Когда в мае 1814 года барон ди Пьомбо вышел в отставку, уволил всю прислугу и запер пустую конюшню на замок, Джиневра, такая же простая и неприхотливая, как ее родители, не выразила никакого сожаления. Подобно всем людям высокой души, внутренний мир заменял ей показную роскошь, а высшее блаженство она видела в уединении и труде. К тому же все трое слишком сильно любили друг друга, чтобы внешняя сторона жизни могла представлять для них ценность. Часто, особенно после второго, страшного крушения Наполеона, Бартоломео и его жена проводили чудесные вечера, слушая игру Джиневры на фортепьяно или ее пение. Они находили наслаждение в одном лишь присутствии дочери, в каждом ее слове; провожали ее глазами с нежным беспокойством, слышали ее шаги во дворе, как легко она ни ступала. Они могли, как влюбленные, часами молчать втроем, и голос души звучал в этом молчании красноречивее слов. Это глубокое чувство, в котором и заключалась, собственно, жизнь обоих стариков, заполняло все их мысли. То были не три жизни, а одна — как огонь в очаге, пылающий тремя языками пламени. Если же порой воспоминания о милостях Наполеона, о постигшем его несчастье и треволнения современной политической жизни брали верх над неусыпной родительской заботой стариков, то они могли предаваться им вслух, не нарушая своего внутреннего единства: разве Джиневра не разделяла их политических пристрастий? И разве поэтому не было естественно, что они так страстно искали опору в привязанности своей единственной дочери?

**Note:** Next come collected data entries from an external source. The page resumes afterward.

-- ==== Sys2Proof/Tests/Slice0.lean ====
section
/-! SUPPORT. Tests: the well-formedness checks refuse, requests as frames, one step of every command on a small state, and
for every statement of Obligations.lean states and operands that meet its hypotheses, clause by clause. -/

namespace Sys2Proof.Tests

open Sys2Proof Sys2Proof.Machine

set_option Elab.async false

/-! ## The form of a command (Sys2Proof/WellFormed.lean) -/

/-- A POST of a text, for FP0, to the panels whose address begins 1h, on every row of layer 1. -/
def aPost : PostReq :=
  ⟨0x10, 0xF0, 0, 128, 0, 8, 1, .text [1, 2] 0 0, 3, 0, 0, none, none, none⟩

/-- An AMEND that carries nothing. -/
def noAmend : AmendReq :=
  ⟨none, none, none, none, none, none, none, none, none, none, none, none, none, none, none, none, none, none, none, none,
    .keep, .keep, .keep⟩

theorem test_wellFormed_accepts : (Instr.post 0 aPost).wellFormed = true ∧ (Instr.depPut 3 15 16777215 63 127 107999).wellFormed = true ∧
    (Instr.take 0 255 31 60).wellFormed = true := by decide +kernel

theorem test_wellFormed_refuses_a_value_wider_than_its_field : (Instr.depPut 0 300 1 1 1 1).wellFormed = false ∧
    (Instr.depPut 0 0 16777216 1 1 1).wellFormed = false := by decide +kernel

theorem test_wellFormed_refuses_a_body_above_596_bytes :
    (Instr.glyphLoad 0 0 [⟨1, 1, List.replicate 592 0⟩]).wellFormed = false := by decide +kernel

theorem test_wellFormed_refuses_a_tag_above_its_byte : (Instr.take 0 256 0 0).wellFormed = false ∧
    (Instr.confirmShown 0 256 0 1).wellFormed = false := by decide +kernel

theorem test_wellFormed_refuses_an_unknown_kind_with_a_known_code_or_no_end :
    (Instr.post 0 { aPost with content := .unknown 4 [0, 0, 0, 0, 0, 0] }).wellFormed = false ∧
    (Instr.post 0 { aPost with content := .unknown 5 [0, 0, 0, 0, 0] }).wellFormed = false := by decide +kernel

theorem test_wellFormed_refuses_another_reply : (Instr.ack 0 (cleanRx [0xC1])).wellFormed = false ∧
    (Instr.nak 0 (cleanRx [0xC0])).wellFormed = false ∧ (Instr.ident 0 []).wellFormed = false := by decide +kernel

/-! ## Requests as frames (13_message_and_frame_layouts.md), bytes written out -/

/-- The heights of the four fonts after RESETn. -/
def heights : List Nat := [8, 8, 8, 8]

theorem test_frame_boardRead : judgeFrame 1 heights [0x34, 0x00, 0x01, 0x00, 0x07] = .request (.boardRead 1 7) := by
  decide +kernel

theorem test_frame_take : judgeFrame 2 heights [0x40, 0x09, 0x02, 0x00, 0x1F, 0x3C, 0xAA] = .request (.take 2 9 31 60) := by
  decide +kernel

theorem test_frame_depPut : judgeFrame 0 heights
    [0x10, 0x00, 0x09, 0x00, 0x02, 0x56, 0x34, 0x12, 0x05, 0x7F, 0x10, 0x0E, 0x00] =
    .request (.depPut 0 2 0x123456 5 127 3600) := by decide +kernel

theorem test_frame_panelDefine : judgeFrame 0 heights
    [0x50, 0x00, 0x0A, 0x00, 0x00, 0x12, 0x00, 0x03, 0x01, 0x80, 0x00, 0x10, 0x01, 0x00] =
    .request (.panelDefine 0 0 0x12 0 3 1 128 16 1 0) := by decide +kernel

До сих пор обязанности барона ди Пьомбо в обществе поглощали всю его энергию; отойдя от дел, корсиканец не мог не вложить все свои душевные силы в последнее оставшееся ему чувство; впрочем, кроме уз, которые связывают родителей с дочерью, существовала еще одна серьезная причина для такой фанатической страсти, не сознаваемая, быть может, этими тремя деспотичными людьми: они любили друг друга; сердце Джиневры полностью принадлежало отцу, как сердце Пьомбо — дочери; наконец, если правда, что нас с близкими связывают не столько наши добродетели, сколько пороки, — все страсти отца находили полный отклик в душе Джиневры. Отсюда и проистекла дисгармония в этом единстве трех жизней. Так же, как Бартоломео в молодости, Джиневра была непреклонна в своих желаниях, мстительна, вспыльчива. Корсиканец находил удовольствие, развивая эти хищные черты в дочери; так лев натравливает львят, приучая их бросаться на добычу. Но это своеобразное обучение происходило только в отчем доме, поэтому Джиневра ничего не прощала отцу, и ему приходилось уступать ей. Пьомбо считал эти искусственные столкновения игрой, но, играя, девочка научилась властвовать над родителями. В самом разгаре таких стычек, которые Бартоломео любил затевать, довольно было ласкового слова или взгляда, чтобы усмирить эти неистовые натуры, и от угроз им легче всего было перейти к поцелуям. Однако уже лет пять Джиневра, ставшая умнее своего отца, неуклонно избегала таких сцен; честность, преданность, любовь, восторжествовавшая над всеми своенравными порывами, ее твердая воля и здравый смысл помогли ей справиться с приступами гнева; тем не менее из этого вытекало одно огромное зло — Джиневра чувствовала себя ровней со своими родителями, а это всегда ведет к роковым последствиям.

В заключение нашего рассказа обо всех переменах, происшедших в жизни этой семьи с той поры, как она обосновалась в Париже, скажем еще, что Пьомбо и его жена, люди необразованные, позволили Джиневре учиться по ее собственному усмотрению и вкусу. Поддаваясь своим девичьим прихотям, она училась всему и все бросала, попеременно увлекаясь то одной идеей, то другой, пока ее главной страстью не сделалась живопись; она стала бы совершенством, будь ее мать способна руководить занятиями дочери, наставлять ее и примирять ее противоречивые дарования; недостатки Джиневры происходили от того пагубного воспитания, какое дал ей старый корсиканец.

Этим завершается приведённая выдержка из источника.